● Saved entries
-- ==== Sys2Proof/Machine/StartOps.lean ====
section
/-! DEFINITION. Resets and starts (R117 to R139): the entry into BOOT, what each kind of start keeps and rebuilds, the
    recovery of the Lantern, and boot hold. -/

namespace Sys2Proof.Machine

open Sys2Proof

/-! ## Entering BOOT (R117, R118, R134, R139) -/

/-- The link at a reset: nothing taken, nothing to replay, and no symbol sync without a lock (R127, R481). -/
def Link.reset (l : Link) : Link := { epoch := l.epoch }

/-- The PLL of a start locks: EPOCH counts the start, and idle symbols go out from here (R459, R481). -/
def Link.lockAt (l : Link) (now : Tick) : Link := { l with epoch := l.epoch + 1, lineFrom := now, upFrom := now }

/-- What a cold start's lock does to pins: the supplies have passed (R55, R119), and both stop channels demand stop until each takes a
    level (R354). -/
def Dev.coldPins (d : Dev) : Dev :=
  { d with sys := { d.sys with vddlLow := false }, prot := { d.prot with aStop := true, bStop := true } }

/-- The PLL locks in the course of a start; what else a start's lock does is the start's own (assumptions 14 and 31). -/
def Dev.startLock (d : Dev) : Dev := match d.sys.start with
  | some p =>
    if d.locked then d
    else
      let d := { d with sys := { d.sys with start := some { p with locked := true } }, link := d.link.lockAt d.clk.now }
      if p.cold then d.coldPins else d
  | none => d

/-- The row write that the Lantern's writer may be in the middle of at a reset; whether it is in one, the spec leaves open: a free
    value (assumption 77). -/
def Dev.tearRow (d : Dev) : Dev :=
  if d.logRuns && d.lantern.nextOut.isSome then
    let (w, d) := d.fresh
    if w.getLsbD 0 then { d with lantern := d.lantern.tear } else d
  else d

/-- The device enters BOOT, which R46 journals where the logic has power (not at a power-on); every activity stops, and a start
    of the kind named is to run. HOT, OVERTEMP and TEMP stand as they stood, after a power-on and a supply trip too (DEDUCED,
    assumption 108). -/
def Dev.enterBoot (d : Dev) (cold : Bool) (cause : BitVec 4) (trip : BitVec 5) (failStep : BitVec 4) : Dev :=
  let prev : BitVec 3 := if cause = 1 then 7 else (d.stateFrom .boot).code
  let d : Dev := (if cold then d else d.lockCal 2).cutWrite.cutToken.tearRow
  let d := if cause = 1 ∨ d.sys.devState = .boot then d else d.setState .boot
  let d := d.updSys fun s =>
    { s with devState := .boot, latchCause := 0, bootHold := false, start := some { cold := cold }, prevState := prev, cause := cause, failStep := failStep, tripSupply := trip, retryPending := false, rdyLowStart := true, rdyLowBackup := false, rdyLowCommit := false, rdyLowBist := false, rdyStepUntil := 0, vddlLow := s.vddlLow || cause == 1 || trip.getLsbD 2 }
  let d := d.updClk fun c => { c with onBackup := !cold, pllLock := false, failAt := none, backupFrom := if cold then none else some c.now, tbHi := 0, tbUncertain := c.tbUncertain || !cold }
  let d := d.updTile fun t => { t with load := none, verify := none, verified := false, rt := { pauseAtPark := t.rt.pauseAtPark, waitLimit := t.rt.waitLimit } }
  let d := { d with rails := mapV d.rails fun _ x => { x with mode := .off }, cards := mapV d.cards fun _ c => if cold then {} else { c with qual := .ready }, ports := mapV d.ports fun _ p => { p with wickAt := none, wickStop := 0 } }
  { d with sense := { d.sense with stage := none, unlockUntil := d.sense.unlockUntil }, trust := { d.trust with running := [], waiting := [] }, link := d.link.reset, chord := { d.chord with txDn := none, txUp := none }, leave := { d.leave with queue := [], grants := [] }, banks := { d.banks with leaseSince := none }, test := { d.test with bist := none, phase := none, bank := none }, fault := { d.fault with seen := [], due := [], events := [] } }

/-- An internal watchdog reset or RST_N (R117): nothing in boot hold (R136), cold while a start runs, warm otherwise. -/
def Dev.resetBy (d : Dev) (cause : BitVec 4) : Dev :=
  if d.sys.bootHold then d else d.enterBoot (d.sys.devState == .boot) cause 0 0

/-- A fatal failure of a start step (R121). -/
def Dev.fatal (d : Dev) (step : BitVec 4) (tb : Nat) : Dev :=
  (d.updSys fun s => { s with boot := { s.boot with startFails := s.boot.startFails ++ [{ step := step, tick := tb }] } }).enterBoot true 6 0 step

/-! ## Failed starts (R134, R135) -/

/-- The start that runs follows a failed start. -/
def Sys.failedStart (s : Sys) : Bool := s.cause == 4 || s.cause == 5 || s.cause == 6 || (s.cause == 2 && s.prevState == 0)

/-- One failure is counted; the third sets HOLD. Of more than three the causes kept are the last three (DESIGN CHOICE, assumption 81). -/
def BootCtl.count (b : BootCtl) (cause : BitVec 4) : BootCtl :=
  let n := if b.failCount = 3 then b.failCount else b.failCount + 1
  let cs := (b.failCauses ++ [cause]).drop ((b.failCauses ++ [cause]).length - 3)
  { b with windowOpen := true, failCount := n, failCauses := cs, hold := b.hold || n == 3 }

/-- What the end of step 2 or of W2 counts, once for each start. -/
def Dev.countStart (d : Dev) : Dev := match d.sys.start with
  | some p =>
    if p.counted then d
    else d.updSys fun s =>
      let b := if s.failedStart then s.boot.count s.cause else s.boot
      { s with start := some { p with counted := true }, boot := b }
  | none => d

/-- Every 10 s of time base while the window is open. -/
def BootCtl.tick (b : BootCtl) : BootCtl :=
  if !b.windowOpen then b
  else
    let w := if b.window.toNat < 60 then b.window + 1 else b.window
    if w = 60 ∧ b.failCount ≠ 3 then { b with window := 0, windowOpen := false, failCount := 0, failCauses := [] } else { b with window := w }

/-! ## The Lantern at a start (R125, R132, R424, R431, R435) -/

/-- The count that a record carries for a REACT record: the number it names and the count. -/
def Record.carries (r : Record) : Option (Nat × Nat) :=
  if isFaultCode r.code && (byteAt r.data 5).getLsbD 1 then some (numAt r.data 6 6, numAt r.data 12 2)
  else if r.code = 0x0050 then some (numAt r.data 1 6, numAt r.data 7 2) else none

/-- A REACT record rebuilt with the highest count that the records carry for it. -/
def Record.recount (carried : List (Nat × Nat)) (r : Record) : Record :=
  match (carried.filter fun x => x.1 == r.seq).map (·.2) with
  | [] => r
  | c :: cs => if isReact r.code then { r with count := BitVec.ofNat 16 (cs.foldl max c) } else r

/-- The Lantern rebuilt from the persisted store from the floor on (R436): RAM, the reservation, and counters at their Cold values. Where the
    reservation cannot be used, the counter resumes 65 536 above the highest number, and not below the number given (R122). -/
def Lantern.rebuilt (l : Lantern) (bad : List Nat) (lostStore : Bool) (resume : Option Nat) : Lantern :=
  let store := if lostStore then [] else l.store.filter fun x => !bad.contains x.2.seq && decide (l.floor ≤ x.2.seq)
  let recs := sortBy (fun r : Record => r.seq) (store.map (·.2))
  let carried := recs.filterMap Record.carries
  let h := (recs.getLast?.map (·.seq)).getD 0
  let resv := match resume with
    | some low => max (h + 65536) low
    | none => l.resv
  let torn := l.torn ++ (l.store.filter fun x => bad.contains x.2.seq).map (·.1)
  { ram := (recs.drop (recs.length - 4096)).map (Record.recount carried), store := store, torn := torn, writePtr := l.writePtr, snaps := l.snaps, next := resv, resv := resv + 4096, floor := l.floor, clears := l.clears, serial := l.serial, newestClosed := (recs.getLast?.map (·.link)).getD 0, storeBad := lostStore }

/-- A GAP record. -/
def Dev.gap (d : Dev) (first last missing : Nat) (damaged : List Byte) : Dev :=
  let d := d.noteNext 0x0001 1 0xFFFF (leBytes 6 first ++ leBytes 6 last ++ leBytes 4 missing ++ damaged)
  { d with lantern := { d.lantern with gaps := d.lantern.gaps + 1 } }

/-- Step 9 of a cold start: recovery, and the GAP record it may need. Of a store that cannot be read the spec does not say how
    many records were found damaged: that number is free. -/
def Dev.recoverLantern (d : Dev) (bad : List Nat) (lostStore : Bool) (resume : Option Nat) : Dev :=
  let old := d.lantern
  let l := old.rebuilt bad lostStore resume
  let h := (l.ram.getLast?.map (·.seq)).getD 0
  let n := l.torn.length
  let (w, d) := if lostStore then d.fresh else (BitVec.ofNat 32 n, d)
  let d := { d with lantern := l }
  if h + 1 < l.next ∨ n ≠ 0 ∨ lostStore = true then d.gap (h + 1) h (l.next - h - 1) (leBytes 4 w.toNat) else d

/-- The maximal runs of consecutive numbers in an ascending list: first number and length. -/
def runsOf : List Nat → List (Nat × Nat)
  | [] => []
  | x :: xs => match runsOf xs with
    | (y, n) :: rest => if y = x + 1 then (x, n + 1) :: rest else (x, 1) :: (y, n) :: rest
    | [] => [(x, 1)]

/-- W4 takes the failed records out of Lantern RAM; the Lantern goes on with full buckets, nothing selected and nothing staged
    (assumption 78). -/
def Lantern.keep (l : Lantern) (bad : List Nat) : Lantern :=
  let l := l.closeNewest
  let ram := l.ram.filter fun r => !bad.contains r.seq
  let last := (sortBy (fun r : Record => r.seq) (l.store.map (·.2))).getLast?
  let p := match ram.getLast?, last with
    | some _, _ => l.chainP
    | none, some r => r.norm
    | none, none => List.replicate 58 0
  { l with ram := ram, chainP := p, rselLo := 0, rselHi := 0, selSeq := 0, snapSel := none, staging := Vector.replicate 16 none, buckets := (l.buckets.filter fun b => b.suppressed != 0).map fun b => { b with tokens := l.rlDepth.toNat, recent := false }, fullTokens := l.rlDepth.toNat }

/-- The GAP records of a warm start. -/
def Dev.warmGaps (d : Dev) (bad : List Nat) : Dev :=
  let had := d.lantern.ram.map (·.seq)
  let lost := had.filter bad.contains
  let d := { d with lantern := d.lantern.keep bad }
  (runsOf lost).foldl (fun d x =>
    let last := if (d.lantern.find (x.1 - 1)).isSome then x.1 - 1 else 0
    d.gap x.1 last x.2 (leBytes 4 x.2)) d

/-! ## Slots and images at a start (R123, R130, R159) -/

/-- The copies of the mark agree, and every slot that is not EMPTY is unverified. -/
def Tile.fresh (t : Tile) (badA badB : Bool) : Tile :=
  let m := t.mark
  let f := fun (s : Slot) (bad : Bool) => { s with state := if s.recLen.isNone then SlotState.empty else .unchecked, reject := 0, badWord := s.badWord || bad }
  { t with mark1 := m, mark2 := m, slotA := f t.slotA badA, slotB := f t.slotB badB }

/-- A slot is verified; an EMPTY one counts as a slot that fails. -/
def Tile.startVerify (t : Tile) (keys : Keys) (b : Bool) : Tile × Option Tiling :=
  if (t.slot b).recLen.isNone then (t, none)
  else match (t.slot b).verify keys with
    | .ok x => (t.updSlot b fun s => { s with state := .valid }, some x)
    | .error c => (t.updSlot b fun s => { s with state := .invalid, reject := c }, none)

/-- The image in a slot is the running image. -/
def Tile.runs (t : Tile) (b : Bool) (x : Tiling) : Tile :=
  let id := imgId (t.slot b).content
  { t with runB := b, tiled := true, image := id, committed := x, cur := x, keptDigest := id.digest, keptGen := id.gen }

/-- No image runs. -/
def Tile.unrun (t : Tile) : Tile := { t with tiled := false, image := {}, committed := {}, cur := {} }

/-- Step 5: the slot marked committed, then the other one; whether the image came from the other one. -/
def Tile.chooseImage (t : Tile) (keys : Keys) : Tile × Bool :=
  let b := t.mark.slotB
  match t.startVerify keys b with
  | (t, some x) => (t.runs b x, false)
  | (t, none) => match t.startVerify keys (!b) with
    | (t, some x) => (t.runs (!b) x, true)
    | (t, none) => (t.unrun, false)

/-- The slot that was running at the reset: the mark's when a commit was under way. -/
def Tile.runningSlot (t : Tile) : Bool := if t.loading = some .commit then t.mark.slotB else t.runB

/-- W5: the retained digest and generation stand in for a verification. -/
def Tile.digestHolds (t : Tile) (b : Bool) : Bool :=
  let s := t.slot b
  t.tiled && s.recLen.isSome && s.recLen != some 0 && !s.badWord && digestBits (imgDigest s.content) == t.keptDigest && s.gen == t.keptGen

/-- W5 of a warm start: fallback and SIG_SKIPPED beside the slots. Where the retained digest or generation differs, the slot verified
    first is the one marked committed, as step 5 has it (DEDUCED, assumption 80). -/
def Tile.warmImage (t : Tile) (keys : Keys) : Tile × Bool × Bool :=
  let b := t.runningSlot
  if t.digestHolds b then
    let t := (t.runs b (tilingOf (t.slot b).content)).updSlot b fun s => { s with state := .valid }
    (t, b != t.mark.slotB, true)
  else
    let (t, fb) := t.chooseImage keys
    (t, fb, false)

● WORK TO COMPLETE
If a line of the data contains the word "slotB", it counts toward the total; state that total alone.

● EXERCISE OUTPUT
4